Corn futures are called 3 to 4 cents lower. Overnight trade was 3 to 3 3/4 cents lower. Weakness in outside markets could weigh on prices at the open as Dow Jones futures and crude oil were lower overnight. However, losses will be limited and futures could turn higher on further weakness in the dollar and rain in the eastern Corn Belt that will further delay the last leg of planting. The rain could force some farmers to switch acreage intended for corn to soybeans.

Soybean futures are called 5 to 7 cents lower. Overnight trade was 4 3/4 to 7 3/4 cents lower. Some further profit-taking is expected this morning as the stock market is expected to open lower and crude oil fell overnight.
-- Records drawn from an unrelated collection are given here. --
theorem rlcRead_keeps {a₀ : State} {s : State} {t : ℕ} {rq : RlcUser} {key : BitVec 64} {ctx : ℕ} {nc : Bool} {ext : Option (BitVec 512)} {ext2 : Option (BitVec 512)} (hk : Keeps a₀ s) : Keeps a₀ (rlcRead s t rq key ctx nc ext ext2).2.2 := by
  unfold rlcRead
  repeat' (first | (with_reducible (first | (assumption) | (apply rlcDrop_keeps) | (apply rlcFetch_keeps) | (refine rlcFetch_keeps_of (by assumption) ?_) | (apply rlcFill_keeps) | (apply hereRead_keeps) | (refine hereRead_keeps_of (by assumption) ?_) | (apply rlcInstall_keeps) | (apply fetchRemote_keeps) | (refine fetchRemote_keeps_of (by assumption) ?_) | (apply rlcBypass_keeps) | (apply rlcPrefetch_keeps) | (apply modTower_keeps) | (apply victimDrop_keeps) | (refine ite_keeps ?_ ?_) | split | (intro _) | (dsimp only))) | (apply Keeps.rest; with_reducible (first | (assumption) | (apply rlcDrop_keeps) | (apply rlcFetch_keeps) | (refine rlcFetch_keeps_of (by assumption) ?_) | (apply rlcFill_keeps) | (apply hereRead_keeps) | (refine hereRead_keeps_of (by assumption) ?_) | (apply rlcInstall_keeps) | (apply fetchRemote_keeps) | (refine fetchRemote_keeps_of (by assumption) ?_) | (apply rlcBypass_keeps) | (apply rlcPrefetch_keeps) | (apply modTower_keeps) | (apply victimDrop_keeps))) | (with_reducible (first | (injections; subst_vars) | (rename_i heq; revert heq; split <;> (intro heq; first | (cases heq) | skip)))))

theorem rlcRead_keeps_of {a₀ z : State} {s : State} {t : ℕ} {rq : RlcUser} {key : BitVec 64} {ctx : ℕ} {nc : Bool} {ext : Option (BitVec 512)} {ext2 : Option (BitVec 512)} {y0 : Code} {y1 : List Byte} (he : rlcRead s t rq key ctx nc ext ext2 = (y0, y1, z)) (hk : Keeps a₀ s) : Keeps a₀ z := by
  have := rlcRead_keeps (s := s) (t := t) (rq := rq) (key := key) (ctx := ctx) (nc := nc) (ext := ext) (ext2 := ext2) hk
  rwa [he] at this

theorem streamStep_keeps {a₀ : State} {s : State} {rq : RlcUser} {key : BitVec 64} (hk : Keeps a₀ s) : Keeps a₀ (streamStep s rq key).1 := by
  unfold streamStep
  repeat' (first | (with_reducible (first | (assumption) | (apply setCore_keeps) | (refine ite_keeps ?_ ?_) | split | (intro _) | (dsimp only))) | (apply Keeps.rest; with_reducible (first | (assumption) | (apply setCore_keeps))))

theorem streamStep_keeps_of {a₀ z : State} {s : State} {rq : RlcUser} {key : BitVec 64} {y1 : ℕ} (he : streamStep s rq key = (z, y1)) (hk : Keeps a₀ s) : Keeps a₀ z := by
  have := streamStep_keeps (s := s) (rq := rq) (key := key) hk
  rwa [he] at this

theorem rlcClear_keeps {a₀ : State} {s : State} {t : ℕ} {key : BitVec 64} (hk : Keeps a₀ s) : Keeps a₀ (rlcClear s t key) := by
  unfold rlcClear
  repeat' (first | (with_reducible (first | (assumption) | (apply recallLine_keeps) | (apply rlcBypass_keeps) | (refine ite_keeps ?_ ?_) | split | (intro _) | (dsimp only))) | (apply Keeps.rest; with_reducible (first | (assumption) | (apply recallLine_keeps) | (apply rlcBypass_keeps))))

theorem rlcTryWrite_keeps_of {a₀ z : State} {s : State} {t : ℕ} {run : ℕ} {rq : RlcUser} {key : BitVec 64} {ctx : ℕ} {nc : Bool} {off : ℕ} {bs : List Byte} {ext : Option (BitVec 512)} {y0 : Code} (he : rlcTryWrite s t run rq key ctx nc off bs ext = some (y0, z)) (hk : Keeps a₀ s) : Keeps a₀ z := by
  unfold rlcTryWrite at he
  repeat' (first | split at he | (simp only [Option.some.injEq, Prod.mk.injEq, reduceCtorEq] at he) | (obtain ⟨-, rfl⟩ := he) | (subst he))
  all_goals repeat' (first | (with_reducible (first | (assumption) | (apply rlcFetch_keeps) | (refine rlcFetch_keeps_of (by assumption) ?_) | (apply recallLine_keeps) | (apply rlcFill_keeps) | (apply rlcClear_keeps) | (apply modTower_keeps) | (refine ite_keeps ?_ ?_) | split | (intro _) | (dsimp only))) | (apply Keeps.rest; with_reducible (first | (assumption) | (apply rlcFetch_keeps) | (refine rlcFetch_keeps_of (by assumption) ?_) | (apply recallLine_keeps) | (apply rlcFill_keeps) | (apply rlcClear_keeps) | (apply modTower_keeps))) | (with_reducible (first | (injections; subst_vars) | (rename_i heq; revert heq; split <;> (intro heq; first | (cases heq) | skip)))))

theorem homeWriteFrom_keeps {a₀ : State} {s : State} {t : ℕ} {user : RemUser} {key : BitVec 64} {ctx : ℕ} {nc : Bool} {off : ℕ} {bs : List Byte} (hk : Keeps a₀ s) : Keeps a₀ (homeWriteFrom s t user key ctx nc off bs).2 := by
  unfold homeWriteFrom
  repeat' (first | (with_reducible (first | (assumption) | (apply rlcBypass_keeps) | (apply hereWrite_keeps) | (refine hereWrite_keeps_of (by assumption) ?_) | (apply remoteSend_keeps) | (refine ite_keeps ?_ ?_) | split | (intro _) | (dsimp only))) | (apply Keeps.rest; with_reducible (first | (assumption) | (apply rlcBypass_keeps) | (apply hereWrite_keeps) | (refine hereWrite_keeps_of (by assumption) ?_) | (apply remoteSend_keeps))))

theorem homeWriteFrom_keeps_of {a₀ z : State} {s : State} {t : ℕ} {user : RemUser} {key : BitVec 64} {ctx : ℕ} {nc : Bool} {off : ℕ} {bs : List Byte} {y0 : Code} (he : homeWriteFrom s t user key ctx nc off bs = (y0, z)) (hk : Keeps a₀ s) : Keeps a₀ z := by
  have := homeWriteFrom_keeps (s := s) (t := t) (user := user) (key := key) (ctx := ctx) (nc := nc) (off := off) (bs := bs) hk
  rwa [he] at this

theorem rlcWrite_keeps {a₀ : State} {s : State} {t : ℕ} {rq : RlcUser} {key : BitVec 64} {ctx : ℕ} {nc : Bool} {off : ℕ} {bs : List Byte} {ext : Option (BitVec 512)} (hk : Keeps a₀ s) : Keeps a₀ (rlcWrite s t rq key ctx nc off bs ext).2 := by
  unfold rlcWrite
  repeat' (first | (with_reducible (first | (assumption) | (apply streamStep_keeps) | (refine streamStep_keeps_of (by assumption) ?_) | (refine rlcTryWrite_keeps_of (by assumption) ?_) | (apply homeWriteFrom_keeps) | (refine homeWriteFrom_keeps_of (by assumption) ?_) | (refine ite_keeps ?_ ?_) | split | (intro _) | (dsimp only))) | (apply Keeps.rest; with_reducible (first | (assumption) | (apply streamStep_keeps) | (refine streamStep_keeps_of (by assumption) ?_) | (refine rlcTryWrite_keeps_of (by assumption) ?_) | (apply homeWriteFrom_keeps) | (refine homeWriteFrom_keeps_of (by assumption) ?_))))

theorem rlcWrite_keeps_of {a₀ z : State} {s : State} {t : ℕ} {rq : RlcUser} {key : BitVec 64} {ctx : ℕ} {nc : Bool} {off : ℕ} {bs : List Byte} {ext : Option (BitVec 512)} {y0 : Code} (he : rlcWrite s t rq key ctx nc off bs ext = (y0, z)) (hk : Keeps a₀ s) : Keeps a₀ z := by
  have := rlcWrite_keeps (s := s) (t := t) (rq := rq) (key := key) (ctx := ctx) (nc := nc) (off := off) (bs := bs) (ext := ext) hk
  rwa [he] at this

theorem sysRead_keeps {a₀ : State} {s : State} {d : ℕ} {x : ℕ} {n : ℕ} (hk : Keeps a₀ s) : Keeps a₀ (sysRead s d x n).2.2 := by
  unfold sysRead
  repeat' (first | (with_reducible (first | (assumption) | (apply hereRead_keeps) | (refine hereRead_keeps_of (by assumption) ?_) | (refine ite_keeps ?_ ?_) | split | (intro _) | (dsimp only))) | (apply Keeps.rest; with_reducible (first | (assumption) | (apply hereRead_keeps) | (refine hereRead_keeps_of (by assumption) ?_))))

theorem sysRead_keeps_of {a₀ z : State} {s : State} {d : ℕ} {x : ℕ} {n : ℕ} {y0 : Code} {y1 : ℕ} (he : sysRead s d x n = (y0, y1, z)) (hk : Keeps a₀ s) : Keeps a₀ z := by
  have := sysRead_keeps (s := s) (d := d) (x := x) (n := n) hk
  rwa [he] at this

theorem sysWrite_keeps {a₀ : State} {s : State} {d : ℕ} {x : ℕ} {bs : List Byte} (hk : Keeps a₀ s) : Keeps a₀ (sysWrite s d x bs).2 := by
  unfold sysWrite
  repeat' (first | (with_reducible (first | (assumption) | (apply hereWrite_keeps) | (refine hereWrite_keeps_of (by assumption) ?_) | (refine ite_keeps ?_ ?_) | split | (intro _) | (dsimp only))) | (apply Keeps.rest; with_reducible (first | (assumption) | (apply hereWrite_keeps) | (refine hereWrite_keeps_of (by assumption) ?_))))

theorem sysWrite_keeps_of {a₀ z : State} {s : State} {d : ℕ} {x : ℕ} {bs : List Byte} {y0 : Code} (he : sysWrite s d x bs = (y0, z)) (hk : Keeps a₀ s) : Keeps a₀ z := by
  have := sysWrite_keeps (s := s) (d := d) (x := x) (bs := bs) hk
  rwa [he] at this

theorem searchLoop_keeps {a₀ : State} {d base vp n : ℕ} {s : State} {i : ℕ} {e : Option (BitVec 256)} (hk : Keeps a₀ s) :
    Keeps a₀ (searchLoop d base vp n s i e).2.2.2 := by
  induction n generalizing s i e with
  | zero => exact hk
  | succ n ih =>
    rw [searchLoop]
    have h : Keeps a₀ (sysRead s d (base + 32 * (i + 2 ^ n)) 32).2.2 := sysRead_keeps hk
    revert h
    generalize sysRead s d (base + 32 * (i + 2 ^ n)) 32 = z
    intro h
    dsimp only
    split
    · exact h
    · split
      · exact ih h
      · exact ih h

theorem search_keeps {a₀ : State} {s : State} {d base log2n : ℕ} {en : Bool} {vp : ℕ} (hk : Keeps a₀ s) :
    Keeps a₀ (search s d base log2n en vp).2 := by
  unfold search
  split
  · exact hk
  · have h : Keeps a₀ (searchLoop d base vp log2n s 0 none).2.2.2 := searchLoop_keeps hk
    revert h
    generalize searchLoop d base vp log2n s 0 none = z
    obtain ⟨c, i, e, s1⟩ := z
    intro h
    dsimp only
    split
    · exact h
    · cases e with
      | some e =>
        dsimp only
        split
        · exact h
        · split <;> exact h
      | none =>
        have g : Keeps a₀ (sysRead s1 d base 32).2.2 := sysRead_keeps h
        revert g
        generalize sysRead s1 d base 32 = z
        intro g
        dsimp only
        split
        · exact g
        · split <;> exact g

theorem search_keeps_of {a₀ z : State} {s : State} {d base log2n : ℕ} {en : Bool} {vp : ℕ} {y0 : Found}
    (he : search s d base log2n en vp = (y0, z)) (hk : Keeps a₀ s) : Keeps a₀ z := by
  have := search_keeps (d := d) (base := base) (log2n := log2n) (en := en) (vp := vp) hk
  rwa [he] at this

theorem descOf_keeps {a₀ : State} {s : State} {d : ℕ} {md : BitVec 64} {e : BitVec 256} (hk : Keeps a₀ s) : Keeps a₀ (descOf s d md e).2.2 := by
  unfold descOf
  repeat' (first | (with_reducible (first | (assumption) | (apply sysRead_keeps) | (refine sysRead_keeps_of (by assumption) ?_) | (refine ite_keeps ?_ ?_) | split | (intro _) | (dsimp only))) | (apply Keeps.rest; with_reducible (first | (assumption) | (apply sysRead_keeps) | (refine sysRead_keeps_of (by assumption) ?_))))

theorem descOf_keeps_of {a₀ z : State} {s : State} {d : ℕ} {md : BitVec 64} {e : BitVec 256} {y0 : Code} {y1 : BitVec 256} (he : descOf s d md e = (y0, y1, z)) (hk : Keeps a₀ s) : Keeps a₀ z := by
  have := descOf_keeps (s := s) (d := d) (md := md) (e := e) hk
  rwa [he] at this

theorem searchFill_keeps {a₀ : State} {s : State} {d : ℕ} {x : ℕ} {base : ℕ} {log2n : ℕ} {en : Bool} {md : BitVec 64} {vp : ℕ} (hk : Keeps a₀ s) : Keeps a₀ (searchFill s d x base log2n en md vp).2 := by
  unfold searchFill
  repeat' (first | (with_reducible (first | (assumption) | (apply search_keeps) | (refine search_keeps_of (by assumption) ?_) | (apply descOf_keeps) | (refine descOf_keeps_of (by assumption) ?_) | (refine ite_keeps ?_ ?_) | split | (intro _) | (dsimp only))) | (apply Keeps.rest; with_reducible (first | (assumption) | (apply search_keeps) | (refine search_keeps_of (by assumption) ?_) | (apply descOf_keeps) | (refine descOf_keeps_of (by assumption) ?_))))

theorem searchFill_keeps_of {a₀ z : State} {s : State} {d : ℕ} {x : ℕ} {base : ℕ} {log2n : ℕ} {en : Bool} {md : BitVec 64} {vp : ℕ} {y0 : (LbEntry ⊕ Code × ℕ)} (he : searchFill s d x base log2n en md vp = (y0, z)) (hk : Keeps a₀ s) : Keeps a₀ z := by
  have := searchFill_keeps (s := s) (d := d) (x := x) (base := base) (log2n := log2n) (en := en) (md := md) (vp := vp) hk
  rwa [he] at this

theorem countWait_keeps {a₀ : State} {s : State} {x : ℕ} (hk : Keeps a₀ s) : Keeps a₀ (countWait s x) := by
  unfold countWait
  repeat' (first | (with_reducible (first | (assumption) | (apply modCtx_keeps) | (refine ite_keeps ?_ ?_) | split | (intro _) | (dsimp only))) | (apply Keeps.rest; with_reducible (first | (assumption) | (apply modCtx_keeps))))

theorem migrIssue_keeps {a₀ : State} {s : State} {m : Migr} (hk : Keeps a₀ s) : Keeps a₀ (migrIssue s m) := by
  unfold migrIssue
  repeat' (first | (with_reducible (first | (assumption) | (apply rlcDrop_keeps) | (apply remoteAsk_keeps) | (apply outSend_keeps) | (refine forEach_keeps ?_ ?_) | (refine ite_keeps ?_ ?_) | split | (intro _) | (dsimp only))) | (apply Keeps.rest; with_reducible (first | (assumption) | (apply rlcDrop_keeps) | (apply remoteAsk_keeps) | (apply outSend_keeps) | (refine forEach_keeps ?_ ?_))))

theorem migrHand_keeps {a₀ : State} {s : State} {m : Migr} (hk : Keeps a₀ s) : Keeps a₀ (migrHand s m) := by
  unfold migrHand
  repeat' (first | (with_reducible (first | (assumption) | (apply migrIssue_keeps) | (refine ite_keeps ?_ ?_) | split | (intro _) | (dsimp only))) | (apply Keeps.rest; with_reducible (first | (assumption) | (apply migrIssue_keeps))))

theorem resolve_keeps {a₀ : State} {s : State} {x : ℕ} {l : LbEntry} {va : BitVec 64} {need : Need} {hallRefuses : Bool} {d : ℕ} (hk : Keeps a₀ s) : Keeps a₀ (resolve s x l va need hallRefuses d).2.2 := by
  unfold resolve
  repeat' (first | (with_reducible (first | (assumption) | (apply migrHand_keeps) | (apply sysRead_keeps) | (refine sysRead_keeps_of (by assumption) ?_) | (apply sysWrite_keeps) | (refine sysWrite_keeps_of (by assumption) ?_) | (refine ite_keeps ?_ ?_) | split | (intro _) | (dsimp only))) | (apply Keeps.rest; with_reducible (first | (assumption) | (apply migrHand_keeps) | (apply sysRead_keeps) | (refine sysRead_keeps_of (by assumption) ?_) | (apply sysWrite_keeps) | (refine sysWrite_keeps_of (by assumption) ?_))))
However, old-crop fundamentals remain bullish with expectations for USDA to further tighten its ending stocks projection next week. Exports are running ahead of pace to reach USDA's previous export forecast. For new-crop, more rain in the eastern Midwest could raise ideas of acreage intended for corn to switch to soybeans. On the other hand, delayed soybean planting will hurt yield potential.

Wheat futures are called 9 to 11 cents lower. Overnight CBOT trade was 7 to 11 3/4 cents lower and the KCBT was 8 to 11 1/4 cents lower. Spillover pressure from corn and soybeans along with sluggish export demand and large world wheat stocks will weigh on futures. However, production problems for the winter and spring wheat crops will provide underlying support. Early harvested wheat in the southern Plains has been mostly poor due to dryness during the growing season and the early April freeze. Spring wheat continues to be plagued by late planting and ideas that some acreage will be switched out of wheat.

Cattle futures are called steady to lower. Light cash trade developed in the North yesterday at $3-$4 lower than last week on a dressed basis. Boxed beef prices fell further with choice cutouts down 58 cents and select down 68 cents. Technical selling is also expected after futures fell below support levels. However, futures are technically oversold, which should lead to a bounce at some point.

Lean hog futures are called steady to lower. The cash market is working lower and pork cutouts fell another $1.18 on Tuesday. With packers having a difficult time moving pork, cash bids are expected to continue to weaken due to poor processing margins. However, the market is technically at oversold levels, which is expected to cause a short-covering bounce sometime soon.